Hello again, Teresa.
I thought I’d compose an email for you to read, rather than just look at oddball pictures.
I ran across a few words that contain all the vowels (except that part-timer, W), and they’re interesting for their meanings, too. I’m told that words using all five vowels called supervocalic, and one that uses only one vowel is univocalic.
1. sanguinolency (san-GWIN-uh-len-see), meaning addiction to bloodshed. Here’s an example of usage, from Gary Pettus in the Jackson, Mississippi Clarion Ledger, in a December 13, 2016 piece called “Words to Live by in Age of Trump”: “His advisors’ sanquinolency has produced a climate of lethophobia [fear of oblivion].”

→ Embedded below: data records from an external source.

-- ==== Sys2Proof/Machine/Drain.lean ====
section
/-!
DEFINITION. DRAIN and RESTORE (R363 to R365, R367, R372 to R374).
-/

namespace Sys2Proof.Machine

/-! ## What a DRAIN copies (R363) -/

/-- DST_VA of a DRAIN. -/
def Desc.drainDst (d : Desc) : Nat := d.num 56 8

/-- A length padded to a multiple of 64. -/
def padded (n : Nat) : Nat := (n + 63) / 64 * 64

/-- The tensors of a layer that a DRAIN of step s copies: the read buffers of PARAM and of each state tensor. -/
def drainTensors (e : List PByte) (s : Nat) : List (Nat × Nat) := (layerReads e s).eraseIdx 1

/-- Every tensor of a DRAIN in order: first va and length. -/
def Desc.drainList (d : Desc) : List (Nat × Nat) := d.job.entries.flatMap fun e => drainTensors e d.step

/-- The bytes that a DRAIN copies before its commit record. -/
def Desc.drainTotal (d : Desc) : Nat := (d.drainList.map fun t => padded t.2).sum

/-- Where the copy's byte `pos` comes from: the va and the tensor bytes left, or the padding bytes left. -/
def drainPlace : List (Nat × Nat) → Nat → Option (Nat × Nat) × Nat
  | [], _ => (none, 0)
  | (va, len) :: r, pos =>
    if padded len ≤ pos then drainPlace r (pos - padded len)
    else if pos < len then (some (va + pos, len - pos), 0)
    else (none, padded len - pos)

/-- The ends of the layers in the copy, cumulative. -/
def drainEnds (s : Nat) : (base : Nat) → List (List PByte) → List Nat
  | _, [] => []
  | base, e :: r =>
    let n := base + ((drainTensors e s).map fun t => padded t.2).sum
    n :: drainEnds s n r

/-- The check of R364 on the UPDATEs in execution, made when the DRAIN starts. -/
def drainFree (s : State) (b : BindingId) (r : RingId) (d : Desc) : Bool :=
  !(runningOthers s b 0x05 r d.index).any fun x =>
    x.2.step == (d.step + 1) % 2 ^ 64 && x.2.namesAny d.firstLayer d.layerCount

/-- The checks of R364 on the entries. -/
def drainLegal (d : Desc) : Bool := d.job.entries.all fun e => entryOk e && stepFits e d.step

/-- The commit record (Table 13-5). -/
def commitRecord (s : State) (b : BindingId) (d : Desc) (opened : DWord) : List PByte :=
  marked (anyPsn d.job.data || d.job.entries.any anyPsn)
    (bytesOf 8 opened ++ bytesOfNat 8 d.step ++ bytesOfNat 4 d.firstLayer ++ bytesOfNat 4 d.layerCount
      ++ bytesOfNat 8 d.job.data.length ++ shake256 16 (plain d.job.data) ++ bytesOf 8 (s.bnd b).seed
      ++ bytesOfNat 2 s.mgmt.mid.toNat ++ List.replicate 6 0)

/-- A job goes to another phase; what it read and the translations it held are forgotten. -/
def toPhase (r : RingId) (i : Nat) (n : Nat) (s : State) : State := engineDone (.job r i) r i (s.modJob r i fun j => { j with phase := n })

/-- One request of the copy: a tensor is read up to the end of a 512-byte block, or its padding joins, until all is here that the next
512-byte block of the destination lacks, and that is written (R363, R389). -/
def drainCopy (r : RingId) (i : Nat) (b : BindingId) (d : Desc) (s : State) : Bool × State :=
  let who := Who.job r i
  let pos := d.job.pos
  let n := blockLen (d.drainDst + pos) (d.drainTotal - pos)
  let mark (l : List PByte) : List PByte := if d.job.entries.any anyPsn then marked true (plain l) else l
  if d.job.data.length < pos + n then
    match drainPlace d.drainList d.job.data.length with
    | (some (src, left), _) =>
      (match engineRead who b src (blockLen src left) s with
      | (some l, s) => if jobErr s r i then (false, s) else (true, readAhead r i l s)
      | (none, s) => (false, s))
    | (none, pad) => (true, readAhead r i (clean (List.replicate pad 0)) s)
  else if linksFull s then (false, s)
  else match engineWrite who b (d.drainDst + pos) (mark ((d.job.data.drop pos).take n)) s with
    | (true, s) => (true, advanceJob r i n s)
    | (false, s) => (false, s)

/-- One step of a DRAIN: entries (phase 0), zero commit record (1), its performance (2), the copy (3), its performance (4), the
breath (5), the commit record (6), its performance (7). -/
def drainStep (r : RingId) (i : Nat) (s : State) : Bool × State :=
  match jobState s r i with
  | none => (false, s)
  | some (d, b) =>
    let who := Who.job r i
    let commit := d.drainDst + d.drainTotal
    if d.job.err then (false, s)
    else match d.job.phase with
      | 0 =>
        if d.job.entries.length < d.layerCount then
          (match engineRead who b (d.entryVa (d.firstLayer + d.job.entries.length)) 256 s with
          | (some l, s) => (true, engineDone who r i (s.modJob r i fun j => { j with entries := j.entries ++ [l] }))
          | (none, s) => (false, s))
        else if drainLegal d then
          (true, toPhase r i 1 (s.modJob r i fun j => { j with counts := drainEnds d.step 0 j.entries }))
        else (false, endJob r i .rejectState s)
      | 1 =>
        if linksFull s then (false, s)
        else (match engineWriteAll who b commit (clean (List.replicate 64 0)) s with
          | (true, s) => (true, toPhase r i 2 s)
          | (false, s) => (false, s))
      | 2 => if outstanding s who then (false, s) else (true, toPhase r i 3 s)
      | 3 => if d.drainTotal ≤ d.job.pos then (true, toPhase r i 4 s) else drainCopy r i b d s
      | 4 => if outstanding s who then (false, s) else (false, toPhase r i 5 s)
      | 6 => (match d.job.named with
        | none => (false, s)
        | some t =>
          if linksFull s then (false, s)
          else match engineWriteAll who b commit (commitRecord s b d t) s with
            | (true, s) => (true, toPhase r i 7 s)
            | (false, s) => (false, s))
      | 7 => (false, if outstanding s who then s else endJob r i .ok s)
      | _ => (false, s)

/-- A DRAIN goes on as far as it can. -/
def runDrain (r : RingId) (i : Nat) (s : State) : State :=
  let s := repeatStep (drainStep r i) (2 ^ 50) s
  if jobErr s r i then endJob r i .hwError s else s

/-- DRAIN (R363, R364). -/
def execDrain (o : RingForm) (s : State) : Result :=
  .next (startDesc o.ring (fun d => d.opcode == 0x06) (fun d s => match d.binding with
    | some b => if drainFree s b o.ring d then runDrain o.ring d.index s else endJob o.ring d.index .rejectState s
    | none => s) s)

/-- A DRAIN whose copy is performed: it waits for the next breath that opens (R364). -/
def Desc.awaitsBreath (d : Desc) : Bool := d.running && d.opcode == 0x06 && d.job.phase == 5

/-- The DRAINs that commit in a breath which opens now. -/
def drainsDue (s : State) : List RingDesc := s.allDescs.filter fun x => x.2.awaitsBreath

/-- The breath that opened is the one in which the DRAINs that waited for it write their commit records (R44, R364). -/
def commitDrains (opened : DWord) (due : List RingDesc) (s : State) : State :=
  due.foldl (fun s x => match s.desc x.1 x.2.index with
    | some d =>
      if d.awaitsBreath then
        runDrain x.1 x.2.index (s.modJob x.1 x.2.index fun j => { j with phase := 6, named := some opened })
      else s
    | none => s) s

/-! ## RESTORE (R372 to R374) -/

/-- The record keeps Table 13-7. -/
def restoreRecordOk (seed : DWord) (l : List PByte) : Bool :=
  recNum l 0 2 == 1 && recNum l 2 2 == 0 && recNum l 4 4 != 0 && recNum l 16 4 != 0 && decide (recNum l 20 4 ≤ 128)
    && recNum l 24 8 % 4096 == 0 && recNum l 36 4 == 0 && recNum l 40 8 == seed.toNat && recNum l 48 16 == 0

/-- The layer entry that a RESTORE lists n-th. -/
def restoreEntryVa (l : List PByte) (n : Nat) : Nat := recNum l 24 8 + 2048 + 256 * (recNum l 32 4 + n)

/-- The checks of R373. -/
def restoreLegal (s : State) (b : BindingId) (r : RingId) (d : Desc) : Bool :=
  let rec_ := d.job.data
  let names (x : RingDesc) : Bool := x.2.namesAny (recNum rec_ 32 4) (recNum rec_ 20 4)
  !bindingRuns s b && restoreRecordOk (s.bnd b).seed rec_ && decide (d.num 48 4 < recNum rec_ 4 4)
    && !(runningOthers s b 0x05 r d.index).any names && !(runningOthers s b 0x06 r d.index).any names
    && d.job.entries.all entryOk

/-- Installing a position: rpos in every core of the binding, LAST_RPOS (R374). -/
def installPos (b : BindingId) (p : DWord) (s : State) : State :=
  let s := (coresOf (s.bnd b).sections).foldl (fun s c => s.modCore c fun k => { k with vec := { k.vec with rpos := p } }) s
  s.modLog b fun l => { l with lastRpos := p }

/-- What a RESTORE does when its checks have passed: SEED_SKEW, or the installation (R374). -/
def restoreOutcome (r : RingId) (i : Nat) (b : BindingId) (d : Desc) (s : State) : Bool × State :=
  let derived := derivedPos d
  let rewind := d.raw.getLsbD (8 * 52)
  if derived ≠ BitVec.ofNat 64 (d.num 56 8) ∧ !rewind then (false, endJob r i .seedSkew s)
  else (true, toPhase r i 2 (installPos b derived s))

/-- One step of a RESTORE: record (phase 0), entries and checks (1), STEP_DONE of each entry (2), their performance (3). -/
def restoreStep (r : RingId) (i : Nat) (s : State) : Bool × State :=
  match jobState s r i with
  | none => (false, s)
  | some (d, b) =>
    let who := Who.job r i
    let l := d.job.data
    let count := recNum l 20 4
    if d.job.err then (false, s)
    else match d.job.phase with
      | 0 =>
        (match engineRead who b (d.num 32 8) 64 s with
        | (some x, s) => (true, toPhase r i 1 (s.modJob r i fun j => { j with data := x }))
        | (none, s) => (false, s))
      | 1 =>
        if !restoreLegal s b r d then (false, endJob r i .rejectState s)
        else if d.job.entries.length < count then
          (match engineRead who b (restoreEntryVa l d.job.entries.length) 256 s with
          | (some x, s) => (true, engineDone who r i (s.modJob r i fun j => { j with entries := j.entries ++ [x] }))
          | (none, s) => (false, s))
        else restoreOutcome r i b d s
      | 2 =>
        if count ≤ d.job.pos then (true, toPhase r i 3 s)
        else if linksFull s then (false, s)
        else (match engineWrite who b (restoreEntryVa l d.job.pos + 136)
            (clean (bytesOfNat 8 ((d.num 40 8 + 2 ^ 64 - 1) % 2 ^ 64))) s with
          | (true, s) => (true, engineDone who r i (s.modJob r i fun j => { j with pos := j.pos + 1 }))
          | (false, s) => (false, s))
      | _ => (false, if outstanding s who then s else endJob r i .ok s)

/-- A RESTORE goes on as far as it can. -/
def runRestore (r : RingId) (i : Nat) (s : State) : State :=
  let s := repeatStep (restoreStep r i) 1024 s
  if jobErr s r i then endJob r i .hwError s else s

/-- RESTORE (R372 to R374). -/
def execRestore (o : RingForm) (s : State) : Result :=
  .next (startDesc o.ring (fun d => d.opcode == 0x0D) (fun d s => runRestore o.ring d.index s) s)

end Sys2Proof.Machine
end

2. autokinesy (auto-KIN-uh-see), meaning self-propelled or self-directed motion or energy. Usage example: Since my retirement I have worked in more of a mode for autokinesy. (You don’t mind if I make up my own usage sentence, do you?)
3. urticaceous (uhr-tih-KAY-shuhs), meaning related to a nettle, or stinging. (Although this word is cited as having all the vowels, it’s missing the ‘Y’, but I don’t care. It seems like a variant definition of supervocalic, though.) This particular word has the Latin root -urtica, meaning nettle, based on -urere, to burn. It reminds me of Utica, the town in New York near where I grew up. There’s probably a very different meaning to Utica, which I think is Greek, although I did find Utica pretty irritating at times.
I miss sending you words. I can’t promise I’ll pick it back up, but I do miss it. I hope all of you and yours are well and safe.